Do Anomaly detection on my own images use deeplearning4j - deeplearning4j

I going to do Anomaly detection on my own images by using the example on deeplearning4j platform. And I change the code like this:
int rngSeed=123;
Random rnd = new Random(rngSeed);
int width=28;
int height=28;
int batchSize = 128;
MultiLayerConfiguration conf = new NeuralNetConfiguration.Builder()
.seed(12345)
.iterations(1)
.weightInit(WeightInit.XAVIER)
.updater(Updater.ADAGRAD)
.activation(Activation.RELU)
.optimizationAlgo(OptimizationAlgorithm.STOCHASTIC_GRADIENT_DESCENT)
.learningRate(0.05)
.regularization(true).l2(0.0001)
.list()
.layer(0, new DenseLayer.Builder().nIn(784).nOut(250)
.build())
.layer(1, new DenseLayer.Builder().nIn(250).nOut(10)
.build())
.layer(2, new DenseLayer.Builder().nIn(10).nOut(250)
.build())
.layer(3, new OutputLayer.Builder().nIn(250).nOut(784)
.lossFunction(LossFunctions.LossFunction.MSE)
.build())
.pretrain(false).backprop(true)
.build();
MultiLayerNetwork net = new MultiLayerNetwork(conf);
net.setListeners(Collections.singletonList((IterationListener) new ScoreIterationListener(1)));
File trainData = new File("mnist_png/training");
FileSplit fsTrain = new FileSplit(trainData, NativeImageLoader.ALLOWED_FORMATS, rnd);
ImageRecordReader recorderReader = new ImageRecordReader(height, width);
recorderReader.initialize(fsTrain);
DataSetIterator dataIt = new RecordReaderDataSetIterator(recorderReader, batchSize);
List<INDArray> featuresTrain = new ArrayList<>();
while(dataIt.hasNext()){
DataSet ds = dataIt.next();
featuresTrain.add(ds.getFeatureMatrix());
}
System.out.println("************ training **************");
int nEpochs = 30;
for( int epoch=0; epoch<nEpochs; epoch++ ){
for(INDArray data : featuresTrain){
net.fit(data,data);
}
System.out.println("Epoch " + epoch + " complete");
}
And it threw an exception while training:
Exception in thread "main" org.deeplearning4j.exception.DL4JInvalidInputException: Input that is not a matrix; expected matrix (rank 2), got rank 4 array with shape [128, 1, 28, 28]
at org.deeplearning4j.nn.layers.BaseLayer.preOutput(BaseLayer.java:363)
at org.deeplearning4j.nn.layers.BaseLayer.activate(BaseLayer.java:384)
at org.deeplearning4j.nn.layers.BaseLayer.activate(BaseLayer.java:405)
at org.deeplearning4j.nn.multilayer.MultiLayerNetwork.activationFromPrevLayer(MultiLayerNetwork.java:590)
at org.deeplearning4j.nn.multilayer.MultiLayerNetwork.feedForwardToLayer(MultiLayerNetwork.java:713)
at org.deeplearning4j.nn.multilayer.MultiLayerNetwork.computeGradientAndScore(MultiLayerNetwork.java:1821)
at org.deeplearning4j.optimize.solvers.BaseOptimizer.gradientAndScore(BaseOptimizer.java:151)
at org.deeplearning4j.optimize.solvers.StochasticGradientDescent.optimize(StochasticGradientDescent.java:54)
at org.deeplearning4j.optimize.Solver.optimize(Solver.java:51)
at org.deeplearning4j.nn.multilayer.MultiLayerNetwork.fit(MultiLayerNetwork.java:1443)
at org.deeplearning4j.nn.multilayer.MultiLayerNetwork.fit(MultiLayerNetwork.java:1408)
at org.deeplearning4j.examples.dataExamples.AnomalyTest.main(AnomalyTest.java:86)
It seem that my input dataset has 4 columns while it need just 2 columes, so the question is how to convert imagerecorderread or something else to make it running properly?

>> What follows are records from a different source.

-- ==== Sys2Proof/Machine/Flags.lean ====
section
/-! DEFINITION. Every one-bit result that is written to FLAG (R17, R53, R55, R59 to R64, R71).
The five comparisons are the total order of R64 (lemmas in Laws/Chains.lean, statement ComparisonsAreATotalOrder). -/

namespace Sys2Proof.Machine

/-- The final carry of ADD (R53, R54). -/
def carryFlag (a b : Value) : Bool := (rippleAdd a b).2

/-- The final borrow of SUB (R55, R56). -/
def borrowFlag (a b : Value) : Bool := (rippleSub a b).2

/-- EQ(a, b): the zero test of the difference word (R59, R64). -/
def eqFlag (a b : Value) : Bool := isZero (differenceWord a b)

/-- LT(a, b): the final borrow of the ripple subtraction, whose difference is discarded (R60, R64). -/
def ltFlag (a b : Value) : Bool := (rippleSub a b).2

/-- LTE(a, b) = LT(a, b) | EQ(a, b) (R61), which is 1 - LT(b, a) (R64). -/
def lteFlag (a b : Value) : Bool := ltFlag a b || eqFlag a b

/-- GT(a, b) = LT(b, a) (R62, R64). -/
def gtFlag (a b : Value) : Bool := ltFlag b a

/-- GTE(a, b) = LT(b, a) | EQ(a, b) (R63), which is 1 - LT(a, b) (R64). -/
def gteFlag (a b : Value) : Bool := ltFlag b a || eqFlag a b

/-- The overflow bit of MUL: P[2W-1:W] is not zero (R71, R72, 90_conflicts.md C2). -/
def overflowFlag (n : Nat) (p : Value) : Bool := (highHalf n p).any (fun x => x != 0)

end Sys2Proof.Machine
end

So first of all, you may want to understand what a tensor is:
http://nd4j.org/tensor
The record reader returns a multi dimensional image, you need to flatten it in order for it to be used with a 2d neural net unless you plan on using CNNs for part of your training.
If you take a look at the exception (again you really should be familiar with ndarrays, they aren't new and are used in every deep learning library): you'll see a shape of:
[128, 1, 28, 28]
That is batch size by channels by rows x columns. You need to do a:
.setInputType(InputType.convolutional(28,28,1))
This will tell dl4j that it needs to flatten the 4d to a 2d. In this case it indicates that there's a rows,columns,channels of 28 x 28 x 1
If you add this to the bottom of your config it will work.
Of note if you are trying to do anomaly detection is we also have variational autoencoders you may want to look in to as well.

Related

How to feed previous time-stamp prediction as additional input to the next time-stamp?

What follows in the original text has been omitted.